# How do you simplify  (x+3)^(1/3) - (x+3)^(4/3) ?

Oct 18, 2015

$- {\left(x + 3\right)}^{\frac{1}{3}} \cdot \left(x + 2\right)$

#### Explanation:

You can simplify this expression by using ${\left(x + 3\right)}^{\frac{1}{3}}$ as a commonfactor.
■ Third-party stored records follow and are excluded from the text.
-- ==== Sys2Proof/Machine/Operands.lean ====
section
/-! DEFINITION. Arguments to operands, every mode of spec/30_encoding.md R93 to R104, the operand classes of R101, and
MOV's width rules (spec/40_general_instructions.md R114). -/
namespace Sys2Proof.Machine

/-- An operand (30_encoding.md R101): an immediate of w bits (float for mode 0x07), a register, a memory location. -/
inductive Operand where
  | imm (w : Nat) (v : Value) (float : Bool)
  | reg (r : Reg)
  | mem (lin : Linear)
  deriving DecidableEq, Repr

/-- The register a reference names, enabled (R95; 10_state.md R33). -/
def resolve (s : State) : RegRef → Run Reg
  | .named r => nameReg s.cells.cr0 r
  | .unassigned id => .error (.fault (.unknownRegister id))

/-- The value of a register used as a segment or an offset: it must be 16 bits wide (R98). -/
def offset16 (s : State) (ref : RegRef) : Run (BitVec 16) := do
  let r ← resolve s ref
  if r.width = 16 then .ok ((s.cells.read r).setWidth 16) else .error (.fault (.badAddressRegister r))

/-- The address in the register of mode 0x09 (R95): 32 bits a linear address, 16 bits an offset in `DEFAULT_SEG`. -/
def registerAddress (s : State) (ref : RegRef) : Run Linear := do
  let r ← resolve s ref
  if r.width = 32 then .ok ((s.cells.read r).setWidth 32)
  else if r.width = 16 then .ok (linear (s.cells.seg s.cfg.defaultSeg) ((s.cells.read r).setWidth 16))
  else .error (.fault (.badAddressRegister r))

/-- Mode 0x0F (R97): a signed 8-bit offset to `REL_BASE`, modulo 2^24. -/
def relativeTarget (s : State) (next : CodeAddr) (o : BitVec 8) : Linear :=
  let base := match s.cfg.relBase with
    | .next => next
    | .start => s.cells.pc
  (base + o.signExtend 24).setWidth 32

/-- An argument decoded to an operand (R112 step 6), `next` being pc_next. Every register that forms an address is read
here, before the instruction writes anything (R101). -/
def operand (s : State) (next : CodeAddr) : Arg → Run Operand
  | .immByte v => .ok (.imm 8 (v.setWidth 64) false)
  | .immWord v => .ok (.imm 16 (v.setWidth 64) false)
  | .immTbyte v => .ok (.imm 24 (v.setWidth 64) false)
  | .immDword v => .ok (.imm 32 (v.setWidth 64) false)
  | .immQword v => .ok (.imm 64 v false)
  | .immFloat v => .ok (.imm 32 (v.setWidth 64) true)
  | .reg ref => do
    let r ← resolve s ref
    .ok (.reg r)
  | .regAddr ref => do
    let a ← registerAddress s ref
    .ok (.mem a)
  | .near a => .ok (.mem (linear (s.cells.seg s.cfg.defaultSeg) (a.setWidth 16)))
  | .addr a => .ok (.mem (linear (s.cells.seg s.cfg.defaultSeg) a))
  | .long a => .ok (.mem (a.setWidth 32))
  | .far a => .ok (.mem a)
  | .rel o => .ok (.mem (relativeTarget s next o))
  | .segReg rs ro => do
    let seg ← offset16 s rs
    let off ← offset16 s ro
    .ok (.mem (linear seg off))
  | .segImm rs off => do
    let seg ← offset16 s rs
    .ok (.mem (linear seg off))
  | .dsReg ro => do
    let off ← offset16 s ro
    .ok (.mem (linear s.cells.ds off))
  | .dsB => .ok (.mem (linear s.cells.ds (s.cells.bx.setWidth 16)))
  | .addrHL => .ok (.mem s.cells.hl)
  | .bpRel n => .ok (.mem (linear s.cells.ss (s.cells.bp + n)))
  | .regAL => .ok (.reg .AL)
  | .regA => .ok (.reg .A)
  | .regAX => do
    let r ← resolve s (.named .AX)
    .ok (.reg r)
  | .regHL => .ok (.reg .HL)
  | .regBL => .ok (.reg .BL)
  | .regB => .ok (.reg .B)
  | .regBX => do
    let r ← resolve s (.named .BX)
    .ok (.reg r)
  | .regAF => .ok (.reg .AF)
  | .regBF => .ok (.reg .BF)
  | .regCF => .ok (.reg .CF)
  | .regDF => .ok (.reg .DF)

def Operand.isPc : Operand → Bool
  | .reg r => r == .PC
  | _ => false

/-- A float register or the float immediate (40_general_instructions.md R114). -/
def Operand.isFloat : Operand → Bool
  | .reg r => r.isFloat
  | .imm _ _ fl => fl
  | .mem _ => false

/-- An integer register or an integer immediate (R114). -/
def Operand.isInteger : Operand → Bool
  | .reg r => !r.isFloat
  | .imm _ _ fl => !fl
  | .mem _ => false

/-- R114: one of the two is a float register or float immediate and the other an integer register or immediate. -/
def floatIntClash (d s : Operand) : Bool := (d.isFloat && s.isInteger) || (d.isInteger && s.isFloat)

/-- `MoveWidth(d, s)` in bits (R114's table). An immediate of another width than its register is admitted only if it is
narrower and `IMM_EXTEND` extends it. -/
def moveWidth (ext : ImmExtend) (d s : Operand) : Run Nat :=
  match d, s with
  | .reg rd, .reg rs => if rd.width = rs.width then .ok rd.width else .error (.refuse .widthMismatch)
  | .reg rd, .imm wi _ _ =>
    if wi = rd.moveWidth then .ok rd.moveWidth
    else if wi < rd.moveWidth ∧ ext ≠ .refuse then .ok rd.moveWidth
    else .error (.refuse .widthMismatch)
  | .reg rd, .mem _ => .ok rd.moveWidth
  | .mem _, .reg rs => .ok rs.moveWidth
  | .mem _, .imm wi _ _ => .ok wi
  | .mem _, .mem _ => .error (.refuse .noOperandWidth)
  | .imm _ _ _, _ => .error (.fault .writeToImmediate)

/-- An immediate of wi bits as a value of w bits: itself, or extended by `IMM_EXTEND` (R114). -/
def extendImm (ext : ImmExtend) (wi w : Nat) (v : Value) : Value :=
  match ext with
  | .sign => (((v.setWidth wi).signExtend w).setWidth 64)
  | .refuse | .zero => v

/-- `Val(s, w)` (R101). A register of 20 bits reads zero-extended (R102). -/
def Operand.value (s : State) (w : Nat) : Operand → Run (Value × State)
  | .imm wi v _ => .ok (extendImm s.cfg.immExtend wi w v, s)
  | .reg r => .ok (s.cells.read r, s)
  | .mem lin => memRead s.cells.cr0 lin (w / 8) s

/-- The value of a MOV from `sr` to `d` as it is stored: as it is, so that R114's refusal applies, or, where the
configuration has R102's "truncated on load", its low 20 bits if it is a memory value for F (log 14). -/
def loadedValue (fl : FLoad) (d sr : Operand) (v : Value) : Value :=
  match fl, d, sr with
  | .truncate, .reg .F, .mem _ => (v.setWidth 20).setWidth 64
  | _, _, _ => v

/-- `Store(d, w, v)` (R101). F takes the low 20 bits of a 24-bit value whose bits 23 to 20 are zero; otherwise the move
is refused (R114). -/
def Operand.store (s : State) (w : Nat) (v : Value) : Operand → Run State
  | .reg r => if r = .F ∧ 2 ^ 20 ≤ v.toNat then .error (.refuse .widthMismatch) else .ok (s.setReg r v)
  | .mem lin => memWrite s.cells.cr0 lin (w / 8) v s
  | .imm _ _ _ => .error (.fault .writeToImmediate)

end Sys2Proof.Machine
end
Focusing solely on the exponents, you need to find the relationship between $\frac{1}{3}$, the exponent of the first term, and $\frac{4}{3}$, the exponent of the second term, so that

$\frac{1}{3} + \textcolor{red}{x} = \frac{4}{3} \implies \textcolor{red}{x} = \frac{4}{3} - \frac{1}{3} = \frac{3}{3} = 1$

If you use ${\left(x + 3\right)}^{\frac{1}{3}}$ as a common factor, you can thus write

${\left(x + 3\right)}^{\frac{1}{3}} \cdot \left[1 - {\left(x + 3\right)}^{\frac{3}{3}}\right] = {\left(x + 3\right)}^{\frac{1}{3}} \cdot \left[1 - {\left(x + 3\right)}^{1}\right]$

$= {\left(x + 3\right)}^{\frac{1}{3}} \cdot \left(1 - x - 3\right)$

$= \textcolor{g r e e n}{- {\left(x + 3\right)}^{\frac{1}{3}} \cdot \left(x + 2\right)}$